La théorie multirégionale bien que le vrai nom de cette dernière soit en vérité polyphylétiste ou polygéniste ou polycentrique (Travaux de Weidenreich, Wolpoff, Trinkaus, Coon, Wu Xinzhi, Yves Coppens, Henri de Lumley - le découvreur de Lucy), est une preuve supplémentaire de l’existence des différentes races humaines..
On l’appelle aussi “Théorie de l’Evolution en candelabre”.
 
Elaborée en 1984 par M. Wolpoff, cette thèse envisage l’apparition de l’Homme moderne comme le résultat d’une évolution parallèle et indépendante des diverses souches d’Homo Erectus, dans les différentes parties du monde. Milford Wolpoff situe cet événement très tôt, autour de 800 000 ans. Les particularités morphologiques du type d’Homo Erectus, nommé sinanthrope ou homme de Pékin, âgées de 500 000 ans, rappellent étrangement les particularismes de l’homme asiatique d’aujourd’hui. Elles accréditent cette thèse du multi régionalisme.

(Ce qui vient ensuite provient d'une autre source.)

/-! ### Results, tickets, replies -/

/-- What an order did: its status, its reply payload after the status byte, and the state after it. -/
structure Res where
  status : Status
  data : List Byte
  s : State
  unsync : Bool := false          -- the reply carries FLG.UNSYNC
  silent : Bool := false          -- no reply is sent (ADDR_ASSIGN naming another node)

/-- An order that changes nothing and gets `st`. -/
def Res.bad (st : Status) (s : State) : Res := { status := st, data := [], s := s }

/-- An order that is executed. -/
def Res.ok (data : List Byte) (s : State) : Res := { status := .ok, data := data, s := s }

/-- The ticket after `t` (R165). -/
def nextTicketAfter (t : Nat) : Nat := if t ≥ 0xFFFF then 1 else t + 1

/-- Operations still pending (R166). -/
def State.pendingOps (s : State) : Nat := (s.frm.pend.filter (fun p => p.outcome.isNone)).length

/-- A new ticket for opcode `opc` of `q`, with EST `est`; BUSY while four operations are pending (R165, R166). `f` gets the ticket
and the state that holds it. -/
def State.withTicket (s : State) (q : Req) (opc est : Nat) (f : Nat → State → State) : Res :=
  if s.pendingOps ≥ 4 then .bad .busy s
  else
    let t := s.frm.nextTicket
    let s' := s.mFrm fun x => { x with nextTicket := nextTicketAfter t,
                                       pend := x.pend ++ [{ ticket := t, opc := opc, sender := q.sender, auth := q.auth, est := est }] }
    { status := .acceptedPending, data := leBytes 2 t ++ leBytes 2 est, s := f t s' }

/-- The pending operation `t` ends with `st` and `data` (R167). -/
def State.finish (s : State) (t : Nat) (st : Status) (data : List Byte) : State :=
  s.mFrm fun x => { x with pend := x.pend.map fun p =>
    if p.ticket == t && p.outcome.isNone then { p with outcome := some (st, data), doneUp := s.clk.upNs } else p }

/-- A reply queued for its sender (R152, R164). -/
def State.pushReply (s : State) (who : Sender) (r : Reply) : State :=
  s.mFrm fun x => { x with replies := vmod x.replies (senderIx who) (fun l => l ++ [r]) }

end Sys2Proof.Machine
end

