/-- The chain of channel `n` starts (R710, R713, R718). -/
def State.scBegin (s : State) (n : Fin 8) : State :=
  match s.ringsShort n with
  | [] =>
    let head := s.snap.hist.head?
    let s := s.mSc (hostChan n) fun c =>
      { c with state := .run, ecode := 0, trigUp := s.clk.upNs, wrPend := Vector.replicate 4 0, rdPend := Vector.replicate 4 0,
               snapSlot := some ((head.map fun x => x.slot).getD 0), snapBidx := (head.map fun x => x.bidx).getD 0 }
    s.scEnter n (s.run.first[n])
  | short =>
    let s := s.each short fun s b => s.mRb b fun r => { r with ovf := r.ovf.raise }
    (s.mSc (hostChan n) fun c => { c with skip := c.skip.raise }).scRest n

/-- Trigger `t` reaches every host channel whose first descriptor names it: an armed one starts, a running one counts TRIG_MISS
(R718). -/
def State.scTrigger (s : State) (t : Nat) : State :=
  s.each (List.finRange 8) fun s n =>
    match s.run.descs n with
    | d :: _ =>
      if dTrig d != t then s
      else match (s.scOf n).state with
        | .armed => s.scBegin n
        | .run => s.mSc (hostChan n) fun c => { c with trigMiss := c.trigMiss.raise }
        | _ => s
    | [] => s

/-- A chain of the node's own channel `k` (0 to 7) ends DONE: its flag, and its completion trigger (R718, R725). -/
def State.scDone (s : State) (k : Fin 8) : State :=
  (s.mSc ⟨k.val, by omega⟩ fun c => { c with doneEvt := c.doneEvt.raise }).scTrigger (0x40 + k.val)

/-- FILL of ring `b` becomes `f`: the watermark events (R715). -/
def State.setFill (s : State) (b : Fin 4) (f : Nat) : State :=
  let c := s.run.rb[b]
  let old := (s.se.rb[b]).fill
  let hi := old < c.hi && c.hi ≤ f
  let lo := c.lo < old && f ≤ c.lo
  let s := s.mRb b fun r => { r with fill := f, hiEvt := r.hiEvt.raiseIf hi, loEvt := r.loEvt.raiseIf lo }
  let s := if hi then s.scTrigger (0x20 + b.val) else s
  if lo then s.scTrigger (0x30 + b.val) else s

/-- Ring `b` takes `w` bytes written and `r` bytes read (R714). FILL after a chain that read more than the ring held is a free value
(log entry 57). -/
def State.ringCommit (s : State) (b : Fin 4) (w r : Nat) : State :=
  let size := (s.run.rb[b]).size
  if size == 0 || (w == 0 && r == 0) then s
  else
    let x := s.se.rb[b]
    let bad := x.fill + w < r
    let f := if bad then s.freeNat 32 % (size + 1) else x.fill + w - r
    let s := if bad then s.drew else s
    (s.mRb b fun y => { y with wr := (y.wr + w) % size, rd := (y.rd + r) % size }).setFill b f

/-- The chain of channel `n` ends with every descriptor DONE (R714, R725). -/
def State.scFinish (s : State) (n : Fin 8) : State :=
  let c := s.scOf n
  let s := (s.mSc (hostChan n) fun c => { c with doneEvt := c.doneEvt.raise }).scRest n
  let s := s.each (List.finRange 4) fun s b => s.ringCommit b c.wrPend[b] c.rdPend[b]
  s.scTrigger (0x48 + n.val)
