-- ==== Sys2Proof/Machine/DrvDiag.lean ====
section
/-! DEFINITION. Driver diagnostics of chapter 10: off-state samples, on-state findings, waits for boost, over-temperature, leg
conflicts, retries and the diagnostic opcodes. -/

namespace Sys2Proof.Machine

/-- A short to supply on a heat actuator is signalled to SM (R441). -/
def State.heatShort (s : State) (n : Fin 32) (id : Nat) : State :=
  if s.isHeat n then s.removePermit 0x0C (some .heatShort) (s.injOn id n.val) else s

/-- The channel leaves FAULT: PHASE 0, FCODE 0, the hour of R460 starts. -/
def State.leaveFault (s : State) (n : Fin 32) : State :=
  (s.mDiag n fun g => { g with fcode := .none, retryAt := none, cleanUp := some s.clk.upNs, legRun := 0 }).toPhase n .idle

/-! ### Off-state diagnostics (R432 to R436, R459) -/

/-- The conditions of R432; the check of a retry runs whatever OFF_EN says. -/
def State.offConditions (s : State) (n : Fin 32) : Bool :=
  ((s.run.diag[n]).offEn || (s.drv.dg[n]).checking) && (s.prof n).mode != 0 && (s.drv.ch[n]).phase == .idle &&
    (s.drv.dg[n]).direct.isNone && s.pow.vpOk && s.ctrlRuns

/-- When those conditions began to hold. -/
def State.offStart (s : State) (n : Fin 32) : Nat := max (s.drv.ch[n]).phaseUp (max (s.drv.dg[n]).offFrom s.pow.vpUp)

/-- Table 10.1, V_DH and V_DL in 10 mV. -/
def classify (vDh vDl : Nat) : OffFind :=
  if vDh > 600 || vDl > 600 then .shortSup
  else if vDh < 100 then .shortGnd
  else if vDl < 100 && vDh ≥ 300 then .open_
  else if inR 300 vDh 480 && inR 300 vDl 480 then .healthy
  else .leak

/-- V_DH as sampled, with the injections of Table 16.2. -/
def State.seenDh (s : State) (n : Fin 32) (v : Nat) : Nat :=
  if s.injOn 0x0407 n.val then 0 else if s.injOn 0x0408 n.val then 2400 else v

/-- V_DL as sampled, with the injections of Table 16.2. -/
def State.seenDl (s : State) (n : Fin 32) (v : Nat) : Nat :=
  if s.injOn 0x0405 n.val then 0 else if s.injOn 0x0406 n.val then 200 else v

/-- The last energising action or SET_I judged as the same order newly applied (R459). -/
def State.redoAction (s : State) (n : Fin 32) : State :=
  let code := fun a => match a with
    | Action.on => 1
    | Action.pulse _ => 2
    | Action.setI _ => 4
    | Action.latchA => 5
    | Action.latchB => 6
  match (s.drv.dg[n]).again with
  | none => s
  | some a =>
    let s := s.mDiag n fun g => { g with redo := false }
    if s.drvRefuses n (code a) then s
    else match a with
      | .setI ma => s.setI n ma
      | a => s.energise n a

/-- A finding at the tenth equal sample (R433, R436, R441, R459). -/
def State.offFinding (s : State) (n : Fin 32) (f : OffFind) : State :=
  let wasCheck := (s.drv.dg[n]).checking
  let redo := wasCheck && (s.drv.dg[n]).redo
  let s := s.mDiag n fun g => { g with checking := false }
  match f with
  | .shortSup => ((s.mDiag n fun g => g.raiseFor .offShortSup).heatShort n 0x0408).toFault n .offShortSup
  | .shortGnd => (s.mDiag n fun g => g.raiseFor .offShortGnd).toFault n .offShortGnd
  | .open_ =>
    let s := (s.mDiag n fun g => { g with offOpen := g.offOpen.raise }).detected 0x0405 n.val 0xFF
    if redo then s.redoAction n else s
  | .leak =>
    let s := (s.mDiag n fun g => { g with offLeak := g.offLeak.raise }).detected 0x0406 n.val 0xFF
    if redo then s.redoAction n else s
  | .healthy => if redo then s.redoAction n else s

/-- One off-state sample of channel `n` (R433). -/
def State.offSample (s : State) (n : Fin 32) (vDh vDl : Nat) : State :=
  if !s.offConditions n || (s.paired n && n.val % 2 == 1) then
    s.mDiag n fun g => { g with offSince := none, offRun := 0, checking := g.checking && (s.drv.ch[n]).phase == .idle }
  else
    let start := s.offStart n
    let s := s.mDiag n fun g => if g.offSince == some start then g else { g with offSince := some start, offRun := 0 }
    if s.since start < ms 2 then s
    else
      let h := s.seenDh n vDh
      let l := s.seenDl n vDl
      let f := classify h l
      let run := if (s.drv.dg[n]).offLast == f then (s.drv.dg[n]).offRun + 1 else 1
      let s := s.mDiag n fun g => { g with vDh := h, vDl := l, offLast := f, offRun := satTo 11 run }
      if run == 10 then s.offFinding n f else s

/-! ### On-state findings (Table 10.2) -/

/-- The on-state detectors watch the channel: PHASE 1 to 6, or direct drive (R437, R471). -/
def State.watched (s : State) (n : Fin 32) : Bool := (s.drv.ch[n]).phase.active || (s.drv.dg[n]).direct.isSome

/-- I_OC of channel `n` in mA. -/
def State.iOc (s : State) (n : Fin 32) : Nat :=
  let p := s.prof n
  min 9500 (max (p.iPeak * 25 * 3 / 2 + 500) (p.propMax * 3 / 2 + 500))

La théorie Multirégionale reprend l’hypothèse d’une migration importante il y a 2 millions d’années.
Les Homo erectus migrent donc à partir de l’Afrique vers l’Europe et l’Asie une première fois. Puis se rédéploient vers - 1 million - 700 000 ans , toujours à partir du berceau africain, vers l’Europe.
A ce moment, les différentes populations, chacunes dans leurs régions respectives, vont évoluer vers l’homme moderne.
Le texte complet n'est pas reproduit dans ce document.